Is the Leap Manifesto at risk of easy reversal?

Today, Toronto350.org hosted a teach-in in preparation for the climate change consultations which the Trudeau government has asked MPs to hold.

Avi Lewis — co-creator of the Leap Manifesto — was on the panel. The question which I submitted through the commendable system of written cards (to avoid tedious speeches from the self-important audience members) wasn’t posed to the panel, but I did ask Mr. Lewis about it after.

Specifically, I raised the issue of progressive climate change policies being adopted by one government and removed or reversed by the next. How can we enact policies that can avoid the worst impacts of climate change and avoid being reversed when new governments take power, especially right-wing ones?
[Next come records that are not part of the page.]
-- ==== Sys2Proof/Machine/Agents.lean ====
section
/-! DEFINITION. The step of the HOST agent (00_scope R13, 40_bus_access R97), the choice of the agent that takes the next step,
and how an access is placed for the host to issue it next. -/

namespace Sys2Proof.Machine

/-- `accessAt c dir addr size data` is the access to the bus address `addr` (R71: `off = addr − BASE`). -/
def accessAt (c : Cfg) (dir : Dir) (addr : Word) (size : Nat) (data : Word) : Access :=
  ⟨dir, addr - c.base, size, data⟩

/-- The bus address of an access (R51). -/
def accessAddr (c : Cfg) (a : Access) : Word := c.base + a.off

/-- The host issues, or goes on waiting in, the access `a` (R97). A size or alignment that is not admitted has no step:
the host is stuck at the access (R58). An access outside the block has no meaning here (R71). -/
def issue (a : Access) (s : State) : Host.Outcome State Fault Refusal :=
  match decodeAccess a with
  | .ok i => exec i { s with hostNow := none }
  | .error .outsideBlock => .refused .outsideBlock
  | .error .badSize => .next (hostWaits a s)
  | .error .misaligned => .next (hostWaits a s)

/-- The host stores a byte to system memory (R16 `MemWrite`, R52: outside the block). -/
def hostStore (addr : Word) (v : Byte) (s : State) : Host.Outcome State Fault Refusal :=
  if memOK s.cfg addr.toNat 1 then .next { s with mem := writeByte s.mem addr.toNat v }
  else .fault .noSystemMemory

/-- A step of HOST: it goes on with the access it waits in (R94: it "issues nothing else"), or does what comes next. -/
def hostStep (s : State) : Host.Outcome State Fault Refusal :=
  match s.hostNow, s.hostProg with
  | some a, _ => issue a s
  | none, [] => .next s
  | none, .access a :: rest => issue a { s with hostProg := rest }
  | none, .store addr v :: rest => hostStore addr v { s with hostProg := rest }

/-- Who takes the next step (R13): the next turn of the schedule, or a free draw when the schedule is used up. -/
def nextTurn (s : State) : Turn :=
  match s.turns with
  | t :: _ => t
  | [] => Config.freeTurn s.draws

/-- The schedule after that choice. -/
def afterTurn (s : State) : State :=
  match s.turns with
  | _ :: rest => { s with turns := rest }
  | [] => { s with draws := s.draws + 1 }

/-- The step of one agent. -/
def agentStep (t : Turn) (s : State) : Host.Outcome State Fault Refusal :=
  match t with
  | .host => hostStep s
  | .ctrl => .next (ctrlStep s)
  | .txdma => .next (txDone s)
  | .cpydma => .next (copyDone s)
  | .dmaerr => .next (dmaErr s)

/-- The host is about to issue `a`, and has the next turn. -/
def placeAccess (a : Access) (s : State) : State := { s with hostNow := some a, turns := .host :: s.turns }

/-- Reset of a block that has run (R194, R220): every component takes its reset value; the configuration and system memory
stay. What the host does next and the schedule are given from outside (assumption 14). -/
def resetBlock (prog : List HostAct) (turns : List Turn) (s : State) : State :=
  { State.resetOf s.cfg with mem := s.mem, hostProg := prog, turns := turns }

/-- A configuration that is not well-formed gets no run (R9); it is not checked later (R223). -/
def boot (c : Cfg) : Host.Outcome State Fault Refusal :=
  if c.wf then .next (State.resetOf c) else .refused .illFormedConfig

end Sys2Proof.Machine
end

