/-! ### `setBuf`: writes one buffer only -/

@[simp] theorem setBuf_cfg (s : State) (b : Buf) (v : List Byte) : (s.setBuf b v).cfg = s.cfg := by unfold State.setBuf; split <;> rfl
@[simp] theorem setBuf_opa (s : State) (b : Buf) (v : List Byte) : (s.setBuf b v).opa = s.opa := by unfold State.setBuf; split <;> rfl
@[simp] theorem setBuf_opb (s : State) (b : Buf) (v : List Byte) : (s.setBuf b v).opb = s.opb := by unfold State.setBuf; split <;> rfl
@[simp] theorem setBuf_factor (s : State) (b : Buf) (v : List Byte) : (s.setBuf b v).factor = s.factor := by unfold State.setBuf; split <;> rfl
@[simp] theorem setBuf_elapsed (s : State) (b : Buf) (v : List Byte) : (s.setBuf b v).elapsed = s.elapsed := by unfold State.setBuf; split <;> rfl
@[simp] theorem setBuf_total (s : State) (b : Buf) (v : List Byte) : (s.setBuf b v).total = s.total := by unfold State.setBuf; split <;> rfl
@[simp] theorem setBuf_result (s : State) (b : Buf) (v : List Byte) : (s.setBuf b v).result = s.result := by unfold State.setBuf; split <;> rfl
@[simp] theorem setBuf_frameAddr (s : State) (b : Buf) (v : List Byte) : (s.setBuf b v).frameAddr = s.frameAddr := by unfold State.setBuf; split <;> rfl
@[simp] theorem setBuf_frameCount (s : State) (b : Buf) (v : List Byte) : (s.setBuf b v).frameCount = s.frameCount := by unfold State.setBuf; split <;> rfl
@[simp] theorem setBuf_backState (s : State) (b : Buf) (v : List Byte) : (s.setBuf b v).backState = s.backState := by unfold State.setBuf; split <;> rfl
@[simp] theorem setBuf_started (s : State) (b : Buf) (v : List Byte) : (s.setBuf b v).started = s.started := by unfold State.setBuf; split <;> rfl
@[simp] theorem setBuf_backId (s : State) (b : Buf) (v : List Byte) : (s.setBuf b v).backId = s.backId := by unfold State.setBuf; split <;> rfl
@[simp] theorem setBuf_frontId0 (s : State) (b : Buf) (v : List Byte) : (s.setBuf b v).frontId0 = s.frontId0 := by unfold State.setBuf; split <;> rfl
@[simp] theorem setBuf_frontId1 (s : State) (b : Buf) (v : List Byte) : (s.setBuf b v).frontId1 = s.frontId1 := by unfold State.setBuf; split <;> rfl
@[simp] theorem setBuf_setCount (s : State) (b : Buf) (v : List Byte) : (s.setBuf b v).setCount = s.setCount := by unfold State.setBuf; split <;> rfl
@[simp] theorem setBuf_flipCount (s : State) (b : Buf) (v : List Byte) : (s.setBuf b v).flipCount = s.flipCount := by unfold State.setBuf; split <;> rfl
@[simp] theorem setBuf_wire (s : State) (b : Buf) (v : List Byte) : (s.setBuf b v).wire = s.wire := by unfold State.setBuf; split <;> rfl
@[simp] theorem setBuf_txIdx (s : State) (b : Buf) (v : List Byte) : (s.setBuf b v).txIdx = s.txIdx := by unfold State.setBuf; split <;> rfl
@[simp] theorem setBuf_txcPending (s : State) (b : Buf) (v : List Byte) : (s.setBuf b v).txcPending = s.txcPending := by unfold State.setBuf; split <;> rfl
@[simp] theorem setBuf_cpcPending (s : State) (b : Buf) (v : List Byte) : (s.setBuf b v).cpcPending = s.cpcPending := by unfold State.setBuf; split <;> rfl
@[simp] theorem setBuf_copy (s : State) (b : Buf) (v : List Byte) : (s.setBuf b v).copy = s.copy := by unfold State.setBuf; split <;> rfl
@[simp] theorem setBuf_fault (s : State) (b : Buf) (v : List Byte) : (s.setBuf b v).fault = s.fault := by unfold State.setBuf; split <;> rfl
@[simp] theorem setBuf_mem (s : State) (b : Buf) (v : List Byte) : (s.setBuf b v).mem = s.mem := by unfold State.setBuf; split <;> rfl
@[simp] theorem setBuf_hostNow (s : State) (b : Buf) (v : List Byte) : (s.setBuf b v).hostNow = s.hostNow := by unfold State.setBuf; split <;> rfl
@[simp] theorem setBuf_hostProg (s : State) (b : Buf) (v : List Byte) : (s.setBuf b v).hostProg = s.hostProg := by unfold State.setBuf; split <;> rfl
@[simp] theorem setBuf_readData (s : State) (b : Buf) (v : List Byte) : (s.setBuf b v).readData = s.readData := by unfold State.setBuf; split <;> rfl
@[simp] theorem setBuf_turns (s : State) (b : Buf) (v : List Byte) : (s.setBuf b v).turns = s.turns := by unfold State.setBuf; split <;> rfl
@[simp] theorem setBuf_draws (s : State) (b : Buf) (v : List Byte) : (s.setBuf b v).draws = s.draws := by unfold State.setBuf; split <;> rfl

/-! ### `setFrontId`: writes one front id only -/

@[simp] theorem setFrontId_cfg (s : State) (i : Front) (v : Word) : (s.setFrontId i v).cfg = s.cfg := by cases i <;> rfl
@[simp] theorem setFrontId_opa (s : State) (i : Front) (v : Word) : (s.setFrontId i v).opa = s.opa := by cases i <;> rfl
@[simp] theorem setFrontId_opb (s : State) (i : Front) (v : Word) : (s.setFrontId i v).opb = s.opb := by cases i <;> rfl
@[simp] theorem setFrontId_factor (s : State) (i : Front) (v : Word) : (s.setFrontId i v).factor = s.factor := by cases i <;> rfl
@[simp] theorem setFrontId_elapsed (s : State) (i : Front) (v : Word) : (s.setFrontId i v).elapsed = s.elapsed := by cases i <;> rfl
@[simp] theorem setFrontId_total (s : State) (i : Front) (v : Word) : (s.setFrontId i v).total = s.total := by cases i <;> rfl
@[simp] theorem setFrontId_result (s : State) (i : Front) (v : Word) : (s.setFrontId i v).result = s.result := by cases i <;> rfl
@[simp] theorem setFrontId_frameAddr (s : State) (i : Front) (v : Word) : (s.setFrontId i v).frameAddr = s.frameAddr := by cases i <;> rfl
@[simp] theorem setFrontId_frameCount (s : State) (i : Front) (v : Word) : (s.setFrontId i v).frameCount = s.frameCount := by cases i <;> rfl
@[simp] theorem setFrontId_backState (s : State) (i : Front) (v : Word) : (s.setFrontId i v).backState = s.backState := by cases i <;> rfl
@[simp] theorem setFrontId_started (s : State) (i : Front) (v : Word) : (s.setFrontId i v).started = s.started := by cases i <;> rfl
@[simp] theorem setFrontId_backId (s : State) (i : Front) (v : Word) : (s.setFrontId i v).backId = s.backId := by cases i <;> rfl
@[simp] theorem setFrontId_setCount (s : State) (i : Front) (v : Word) : (s.setFrontId i v).setCount = s.setCount := by cases i <;> rfl
@[simp] theorem setFrontId_flipCount (s : State) (i : Front) (v : Word) : (s.setFrontId i v).flipCount = s.flipCount := by cases i <;> rfl
@[simp] theorem setFrontId_bufBack (s : State) (i : Front) (v : Word) : (s.setFrontId i v).bufBack = s.bufBack := by cases i <;> rfl
@[simp] theorem setFrontId_bufFront0 (s : State) (i : Front) (v : Word) : (s.setFrontId i v).bufFront0 = s.bufFront0 := by cases i <;> rfl
@[simp] theorem setFrontId_bufFront1 (s : State) (i : Front) (v : Word) : (s.setFrontId i v).bufFront1 = s.bufFront1 := by cases i <;> rfl
@[simp] theorem setFrontId_wire (s : State) (i : Front) (v : Word) : (s.setFrontId i v).wire = s.wire := by cases i <;> rfl
@[simp] theorem setFrontId_txIdx (s : State) (i : Front) (v : Word) : (s.setFrontId i v).txIdx = s.txIdx := by cases i <;> rfl
@[simp] theorem setFrontId_txcPending (s : State) (i : Front) (v : Word) : (s.setFrontId i v).txcPending = s.txcPending := by cases i <;> rfl
@[simp] theorem setFrontId_cpcPending (s : State) (i : Front) (v : Word) : (s.setFrontId i v).cpcPending = s.cpcPending := by cases i <;> rfl
@[simp] theorem setFrontId_copy (s : State) (i : Front) (v : Word) : (s.setFrontId i v).copy = s.copy := by cases i <;> rfl
@[simp] theorem setFrontId_fault (s : State) (i : Front) (v : Word) : (s.setFrontId i v).fault = s.fault := by cases i <;> rfl
@[simp] theorem setFrontId_mem (s : State) (i : Front) (v : Word) : (s.setFrontId i v).mem = s.mem := by cases i <;> rfl
@[simp] theorem setFrontId_hostNow (s : State) (i : Front) (v : Word) : (s.setFrontId i v).hostNow = s.hostNow := by cases i <;> rfl
@[simp] theorem setFrontId_hostProg (s : State) (i : Front) (v : Word) : (s.setFrontId i v).hostProg = s.hostProg := by cases i <;> rfl
@[simp] theorem setFrontId_readData (s : State) (i : Front) (v : Word) : (s.setFrontId i v).readData = s.readData := by cases i <;> rfl
@[simp] theorem setFrontId_turns (s : State) (i : Front) (v : Word) : (s.setFrontId i v).turns = s.turns := by cases i <;> rfl
@[simp] theorem setFrontId_draws (s : State) (i : Front) (v : Word) : (s.setFrontId i v).draws = s.draws := by cases i <;> rfl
Mr. Lewis said that the climate movement doesn’t have an answer to this question.

He began by describing how the right wing in North America has been effective at creating mechanisms to lock in its own policies. Specifically, he cited the network of right-wing think tanks and multilateral trade agreements that constrain the policy options of future left-leaning governments. To this could be added some of Sylvia Bashevkin’s analysis of how centre-left governments like those of Clinton and Chretien adopted much of the thought of their right-wing predecessors.

I went on to contrast two potential approaches to success, the hope that a coalition of leftist forces can work together to achieve all of their objectives (which seemed the underlying logic of today’s event, and much other climate change organizing) and the approach embodied by the Citizens’ Climate Lobby (CCL), in which they are strictly non-partisan and seek to become a trusted source of climate information for members of all political parties and adherents to all mainstream ideologies.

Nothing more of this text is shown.